DataFog is a Python library for detecting and redacting personally identifiable information (PII).

It provides:

  • Fast structured PII detection via regex
  • Optional NER support via spaCy and GLiNER
  • A simple agent-oriented API for LLM applications
  • Backward-compatible DataFog and TextService classes

4.5 Focus

DataFog 4.5 is focused on lightweight text PII screening: a small core install, fast regex-based scan/redact helpers, explicit optional extras, and a clearer path toward future middleware use cases.

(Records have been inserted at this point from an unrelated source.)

-- ==== Sys2Proof/Laws/KeptFabric.lean ====
section
/-!
SUPPORT. What the operations of `Machine/Fabric.lean` leave of a state: the queue, the mirrors and the vault's counters.
-/

set_option Elab.async false

namespace Sys2Proof.Machine

@[simp] theorem State.pathLost_kept (s : State) (k : Nat) :
    (State.pathLost s k).kept = s.kept := by
  unfold State.pathLost; repeat' split
  all_goals simp

@[simp] theorem State.checkPaths_kept (s : State) :
    (State.checkPaths s).kept = s.kept := by
  simp [State.checkPaths, kept_foldl]

@[simp] theorem State.pathNotice_kept (s : State) (k g : Nat) :
    (State.pathNotice s k g).kept = s.kept := by
  simp [State.pathNotice]

@[simp] theorem State.dropPaths_kept (s : State) :
    (State.dropPaths s).kept = s.kept := by
  unfold State.dropPaths; refine kept_foldl _ ?_ _ _
  intro s x; dsimp only; repeat' split
  all_goals simp

@[simp] theorem State.afterTopo_kept (s : State) (old : NMap Topo) :
    (State.afterTopo s old).kept = s.kept := by
  simp [State.afterTopo]

@[simp] theorem State.cutHops_kept (s : State) (n d : Nat) (p : Topo → Bool) :
    (State.cutHops s n d p).kept = s.kept := by
  simp [State.cutHops, kept_foldl]

@[simp] theorem State.stepPort_kept (s : State) (i : Nat) (f : Port → Port) :
    (State.stepPort s i f).kept = s.kept := by
  simp [State.stepPort]

@[simp] theorem State.noteStamp_kept (s : State) (i : Nat) (f : Frame) :
    (State.noteStamp s i f).kept = s.kept := by
  simp [State.noteStamp]

@[simp] theorem State.setWin_kept (s : State) (i : Nat) (w : Win) :
    (State.setWin s i w).kept = s.kept := by
  simp [State.setWin]

end Sys2Proof.Machine
end

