-- ==== Sys2Proof/Laws/KeptSwitch.lean ====
section
/-!
SUPPORT. What the operations of `Machine/Switch.lean` leave of a state: the queue, the mirrors and the vault's counters.
-/

set_option Elab.async false

namespace Sys2Proof.Machine

@[simp] theorem State.moveCell_kept (s : State) (r : Rq) :
    (State.moveCell s r).kept = s.kept := by
  unfold State.moveCell; dsimp only; repeat' split
  all_goals simp

@[simp] theorem State.admitHeld_kept (s : State) (i o c : Nat) :
    (State.admitHeld s i o c).kept = s.kept := by
  unfold State.admitHeld; repeat' split
  all_goals simp

@[simp] theorem State.dropQueued_kept (s : State) (x : QFrame) (count : Bool) :
    (State.dropQueued s x count).kept = s.kept := by
  simp [State.dropQueued]

@[simp] theorem State.trimSweeps_kept (s : State) :
    (State.trimSweeps s).kept = s.kept := by
  simp [State.trimSweeps]

@[simp] theorem State.dropSweep_kept (s : State) (x : Nat × Frame) :
    (State.dropSweep s x).kept = s.kept := by
  simp [State.dropSweep]

@[simp] theorem State.retireBank_kept (s : State) (b : Nat) (hit : List Nat) :
    (State.retireBank s b hit).kept = s.kept := by
  simp [State.retireBank, kept_foldl]

@[simp] theorem State.audit_kept (s : State) (lost cross : List (Nat × Nat)) :
    (State.audit s lost cross).kept = s.kept := by
  simp [State.audit, kept_foldl]

end Sys2Proof.Machine
end

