-- ==== Sys2Proof/Laws/KeptSweep.lean ====
section
/-!
SUPPORT. What the operations of `Machine/Sweep.lean` leave of a state: the queue, the mirrors and the vault's counters.
-/

set_option Elab.async false

namespace Sys2Proof.Machine

@[simp] theorem State.passWindow_kept (s : State) (o k wrap : Nat) :
    (State.passWindow s o k wrap).kept = s.kept := by
  simp [State.passWindow]

@[simp] theorem State.sendSweep_kept (s : State) (o : Nat) (f : Frame) :
    (State.sendSweep s o f).kept = s.kept := by
  simp [State.sendSweep]

@[simp] theorem State.forwardSweep_kept (s : State) (i : Nat) (f : Frame) :
    (State.forwardSweep s i f).kept = s.kept := by
  simp [State.forwardSweep]

@[simp] theorem State.cycleFault_kept (s : State) (n : Nat) :
    (State.cycleFault s n).kept = s.kept := by
  simp [State.cycleFault]

@[simp] theorem State.cycleStart_kept (s : State) (n k : Nat) :
    (State.cycleStart s n k).kept = s.kept := by
  simp [State.cycleStart]

@[simp] theorem State.sweepBack_kept (s : State) (n : Nat) (f : Frame) :
    (State.sweepBack s n f).kept = s.kept := by
  unfold State.sweepBack; dsimp only; repeat' split
  all_goals simp

@[simp] theorem State.takeSlot_kept (s : State) (n k : Nat) (x : Slice) :
    (State.takeSlot s n k x).kept = s.kept := by
  simp [State.takeSlot]

@[simp] theorem State.takeOut_kept (s : State) (n k : Nat) (x : Slice) :
    (State.takeOut s n k x).kept = s.kept := by
  simp [State.takeOut]

@[simp] theorem State.slotIn_kept (s : State) (n k : Nat) (x : Slice) :
    (State.slotIn s n k x).2.kept = s.kept := by
  unfold State.slotIn; dsimp only; repeat' split
  all_goals simp

@[simp] theorem State.slotsIn_kept (s : State) (n k : Nat) (n0 : List Slice) :
    (State.slotsIn s n k n0).2.kept = s.kept := by
  induction n0 generalizing s with
  | nil => rfl
  | cons a l ih =>
    unfold State.slotsIn; dsimp only; repeat' split
    all_goals simp [ih]

@[simp] theorem State.sweepIn_kept (s : State) (i : Nat) (f : Frame) :
    (State.sweepIn s i f).kept = s.kept := by
  unfold State.sweepIn
  extract_lets u1 u2 s1 s2 u3 u4 u5 s3 u6 s4
  have h1 : s1.kept = s.kept := by simp only [s1]; (repeat' split) <;> simp [*, kept_foldl]
  clear_value s1
  have h2 : s2.kept = s.kept := by simp only [s2]; (repeat' split) <;> simp [*, kept_foldl]
  clear_value s2
  have h3 : s3.kept = s.kept := by simp only [s3]; (repeat' split) <;> simp [*, kept_foldl]
  clear_value s3
  have h4 : s4.kept = s.kept := by simp only [s4]; (repeat' split) <;> simp [*, kept_foldl]
  clear_value s4
  split
  rename_i a5 b5 e5
  have h5 : b5.kept = s.kept := by
    have := congrArg (fun x => x.2.kept) e5
    dsimp only at this
    rw [← this]; (repeat' split) <;> simp [*, kept_foldl]
  clear e5
  extract_lets s6
  have h6 : s6.kept = s.kept := by simp only [s6]; (repeat' split) <;> simp [*, kept_foldl]
  clear_value s6
  try dsimp only
  (repeat' split) <;> simp [*, kept_foldl]

end Sys2Proof.Machine
end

Dedicated Sentry, OpenTelemetry, logging-framework, and cloud DLP adapters are future-facing work and are not part of the 4.5 release.

Installation

# Core install (regex engine)
pip install datafog

# Add spaCy support
pip install datafog[nlp]

# Add GLiNER + spaCy support
pip install datafog[nlp-advanced]

# Add local OCR support
pip install datafog[ocr]

# Add Spark/distributed support
pip install datafog[distributed]

# Everything
pip install datafog[all]

Python 3.13 support is certified for the core SDK, CLI, nlp, nlp-advanced, and ocr install profiles. Donut OCR still requires a model that is available locally before runtime use. distributed and all are not newly certified on Python 3.13 in the 4.5 line.

Quick Start

import datafog

text = "Contact john@example.com or call (555) 123-4567"
clean = datafog.sanitize(text, engine="regex")
print(clean)
# Contact [EMAIL_1] or call [PHONE_1]

For LLM Applications

import datafog

# 1) Scan prompt text before sending to an LLM
prompt = "My SSN is 123-45-6789"
scan_result = datafog.scan_prompt(prompt, engine="regex")
if scan_result.entities:
    print(f"Detected {len(scan_result.entities)} PII entities")

# 2) Redact model output before returning it
output = "Email me at jane.doe@example.com"
safe_result = datafog.filter_output(output, engine="regex")
print(safe_result.redacted_text)
# Email me at [EMAIL_1]

# 3) One-liner redaction
print(datafog.sanitize("Card: 4111-1111-1111-1111", engine="regex"))
# Card: [CREDIT_CARD_1]

German Structured PII

German structured PII is country-specific and opt-in. Use explicit locale selection or entity-type filtering when you want German VAT IDs, German IBANs, tax IDs, postal codes, passports, or residence permits.

import datafog

text = "Steuer-ID 12345678901 liegt vor."

print(datafog.scan(text, engine="regex").entities)
# []

print(datafog.scan(text, engine="regex", locales=["de"]).entities)
# [Entity(type='DE_TAX_ID', text='12345678901', ...)]

Guardrails

import datafog

# Reusable guardrail object
guard = datafog.create_guardrail(engine="regex", on_detect="redact")

@guard
def call_llm() -> str:
    return "Send to admin@example.com"

print(call_llm())
# Send to [EMAIL_1]

Engines

Use the engine that matches your accuracy and dependency constraints:

  • regex:
    • Fastest and always available.
    • Best for default structured entities: EMAIL, PHONE, SSN, CREDIT_CARD, IP_ADDRESS, DATE, ZIP_CODE.
    • Use locales=["de"] for German structured IDs such as DE_VAT_ID, DE_IBAN, DE_TAX_ID, DE_POSTAL_CODE, and passport or residence permit numbers.
  • spacy:
    • Requires pip install datafog[nlp].
    • Useful for unstructured entities like person and organization names.
  • gliner:
    • Requires pip install datafog[nlp-advanced].
    • Stronger NER coverage than regex for unstructured text.
  • smart:
    • Cascades regex with optional NER engines.
    • If optional deps are missing, it degrades gracefully and warns.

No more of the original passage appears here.